Collected data entries |
/-- No ground refuses the word of a command. -/
theorem not_refusalGround_encode {i : Instr} (hw : WellFormed i = true) (e : DecodeError) :
    ¬ RefusalGround (encode i) e := by
  cases e with
  | reservedOp =>
    rw [RefusalGround, opField_encode]
    cases i <;> simp [opOf]
  | reservedTable =>
    rw [RefusalGround, opField_encode, selField_encode]
    cases i with
    | bperm tsel mode => simpa [opOf, selOf, WellFormed] using hw
    | _ => exact fun h => absurd h.1 (by simp [opOf])
  | nonzeroSel =>
    rw [RefusalGround, opField_encode, selField_encode]
    cases i with
    | bperm => exact fun h => h.1 rfl
    | rdkey => exact fun h => h.2.1 rfl
    | _ => exact fun h => h.2.2 rfl

theorem exists_decode_error_iff (w : U8) : (∃ e, decode w = .error e) ↔ ∃ e, RefusalGround w e := by
  refine ⟨fun ⟨e, h⟩ => ⟨e, refusalGround_of_decode_error h⟩, fun ⟨e, hg⟩ => ?_⟩
  cases hd : decode w with
  | error e' => exact ⟨e', rfl⟩
  | ok i =>
    obtain ⟨rfl, hw⟩ := encode_of_decode hd
    exact absurd hg (not_refusalGround_encode hw e)

theorem not_mem_legalWords_iff (w : U8) : w ∉ legalWords ↔ ∃ e, decode w = .error e := by
  obtain ⟨-, -, hlegal⟩ := legalWordsAreFortyOne
  rw [← hlegal w]
  cases decode w <;> simp

theorem tselField_selField (w : U8) : tselField (selField w) = w.extractLsb' 4 3 := by
  ext i hi
  simp [tselField, selField, show i < 4 by omega]

/-- Settles O5: a word that is not listed is refused by the decoder, and the decoder refuses on R96's three grounds. -/
theorem illegalWordTakesIllegalCommand : Obligations.IllegalWordTakesIllegalCommand := by
  refine ⟨fun s r rest hi hs hw => ?step, fun w => ?grounds⟩
  case step =>
    obtain ⟨e, hd⟩ := (not_mem_legalWords_iff r.cmd).1 hw
    exact step_of_decode_error hi hs hd
  case grounds =>
    rw [not_mem_legalWords_iff, exists_decode_error_iff, ← tselField_selField]
    constructor
    · rintro ⟨_ | _ | _, hg⟩
      · exact .inl hg
      · exact .inr (.inl hg)
      · exact .inr (.inr hg)
    · rintro (hg | hg | hg)
      · exact ⟨.reservedOp, hg⟩
      · exact ⟨.reservedTable, hg⟩
      · exact ⟨.nonzeroSel, hg⟩

end Sys2Proof.Machine
end

section
/-! PROOFS. Idle, halted and faulting steps (R98, R99, R102, R109): O7 and O11, the halted core for one command and for a
list of them (O8, O9), what a fault writes (O14), and that code 3 is never raised (O30). -/

namespace Sys2Proof.Machine
open Sys2Proof.Claim

/-- Settles O7: nothing is taken from an empty port. -/
theorem idleCoreHoldsItsState : Obligations.IdleCoreHoldsItsState := fun _ => step_idle

/-- Settles O11: idle, reset and each command have their next state. -/
theorem everyStepAnswersNext : Obligations.EveryStepAnswersNext := by
  refine ⟨fun s => ?step, fun i s => ?exec⟩
  case step =>
    rcases hi : s.incoming with _ | ⟨r | _, rest⟩
    · exact ⟨s, step_idle hi⟩
    · exact step_command_answers hi
    · exact ⟨_, step_reset hi⟩
  case exec =>
    obtain ⟨t, ht, -⟩ := exec_effect i s
    exact ⟨t, ht⟩

/-! ### The halted core (R99, R101) -/

theorem step_of_halted {s : State} {r : Request} {rest : List HostEvent} (hs : s.flt ≠ 0#4)
    (hi : s.incoming = .command r :: rest) : step s = .next (answer (taken s r rest) s.flt 0#64) :=
  (step_command hi).trans (whenLive_of_halted (s := taken s r rest) hs _)

/-- Settles O8: the halted answer comes before the decoder, and each command gives it too. -/
theorem haltedCoreAnswersStoredCode : Obligations.HaltedCoreAnswersStoredCode :=
  ⟨fun _ _ _ => step_of_halted, fun _ i hs => exec_of_halted hs i, fun _ hs hgood => hs hgood⟩

/-- Settles O9, by induction on the commands: the state after one halted answer is halted with the same code. -/
theorem haltedRunChangesNothing : Obligations.HaltedRunChangesNothing := by
  intro rs
  induction rs with
  | nil => exact fun s _ hi => ⟨s, rfl, rfl, rfl, hi, (List.append_nil _).symm⟩
  | cons r rs ih =>
    intro s hs hi
    obtain ⟨t, hrun, hrk, hflt, hinc, hresp⟩ := ih (answer (taken s r (rs.map .command)) s.flt 0#64) hs rfl
    refine ⟨t, (run_succ_of_step (step_of_halted hs hi) rs.length).trans hrun, hrk, hflt, hinc, hresp.trans ?_⟩
    exact List.append_assoc ..

/-! ### What a fault writes (R98) -/

/-- `t` is `s` with one of the two faults taken that a command can raise (R96, R97). -/
def TakesFault (s t : State) : Prop := t = s.takeFault .illegalCommand ∨ t = s.takeFault .roundKeyInvalid

theorem CommandEffect.takesFault {i : Instr} {s t : State} (he : CommandEffect i s t) (hs : s.flt = 0#4)
    (ht : t.flt ≠ 0#4) : TakesFault s t := by
  rcases he with ⟨h, -⟩ | ⟨-, -, v, rfl⟩ | ⟨-, -, v, rfl⟩ | ⟨-, -, h⟩ | ⟨-, -, -, h⟩
  case inl => exact absurd hs h
  case inr.inl => exact absurd hs ht
  case inr.inr.inl => exact absurd hs ht
  case inr.inr.inr.inl => exact .inl h
  case inr.inr.inr.inr => exact .inr h

theorem WordEffect.takesFault {cmd : U8} {s t : State} (he : WordEffect cmd s t) (hs : s.flt = 0#4)
    (ht : t.flt ≠ 0#4) : TakesFault s t := by
  rcases he with ⟨h, -⟩ | ⟨-, -, h⟩ | ⟨-, i, -, -, he⟩
  · exact absurd hs h
  · exact .inl h
  · exact he.takesFault hs ht

theorem wordEffect_of_step {s t : State} {r : Request} {rest : List HostEvent} (hi : s.incoming = .command r :: rest)
    (h : step s = .next t) : WordEffect r.cmd (taken s r rest) t := by
  obtain ⟨u, hu, he⟩ := runWord_effect r.cmd (taken s r rest)
  rw [(step_command hi).trans hu] at h; cases h
  exact he

/-- Settles O14: the only effects of a word that leave `FLT` nonzero on a live core are the two faults. -/
theorem faultWritesOnlyFlt : Obligations.FaultWritesOnlyFlt := by
  intro s t r rest hi hs h ht
  rcases (wordEffect_of_step hi h).takesFault hs ht with rfl | rfl
  · exact ⟨rfl, .inl rfl⟩
  · exact ⟨rfl, .inr rfl⟩

/-! ### Code 3 (R109) -/

theorem AnswersWithFlt.flt_ne_three {s t : State} (h : AnswersWithFlt s t) (hs : s.flt ≠ 3#4) : t.flt ≠ 3#4 := by
  obtain ⟨hflt | hflt | hflt, -⟩ := h <;> rw [hflt]
  · exact hs
  · decide
  · decide

/-- Settles O30: the engine's own check raises code 3, and no answer of a command or a word has it, the seven tables being
in range. -/
theorem tableFaultIsRaisedAndUnreachable : Obligations.TableFaultIsRaisedAndUnreachable := by
  refine ⟨fun W S T mode x s hs h => ⟨_, permuteCommand_of_outOfRange h mode x hs, rfl⟩,
    fun i s t hs h => (exec_cases h).answersWithFlt.flt_ne_three hs, fun s t hs h => ?step⟩
  case step =>
    rcases step_cases h with ⟨-, rfl⟩ | ⟨rest, -, rfl⟩ | ⟨r, rest, -, he⟩
    · exact hs
    · exact (by decide : 0#4 ≠ 3#4)
    · exact he.answersWithFlt.flt_ne_three hs

end Sys2Proof.Machine
end

section
/-! PROOFS. Several instances (R106): a step at a place modifies that place alone; from this O60. -/

namespace Sys2Proof.Machine

/-- The state after one step, which every state has (`step_eq_next`). -/
def nextState (s : State) : State :=
  match step s with
  | .next t => t
  | .fault _ => s
  | .refused _ => s

theorem nextState_of_step {s t : State} (h : step s = .next t) : nextState s = t := by rw [nextState, h]

theorem step_eq_next (s : State) : step s = .next (nextState s) := by
  obtain ⟨t, ht⟩ := everyStepAnswersNext.1 s
  rw [nextState_of_step ht, ht]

Your assignment | Which lines in the records above hold the string "HostEvent"? Copy each of them.

Exercise output |
theorem step_of_halted {s : State} {r : Request} {rest : List HostEvent} (hs : s.flt ≠ 0#4)
theorem wordEffect_of_step {s t : State} {r : Request} {rest : List HostEvent} (hi : s.incoming = .command r :: rest)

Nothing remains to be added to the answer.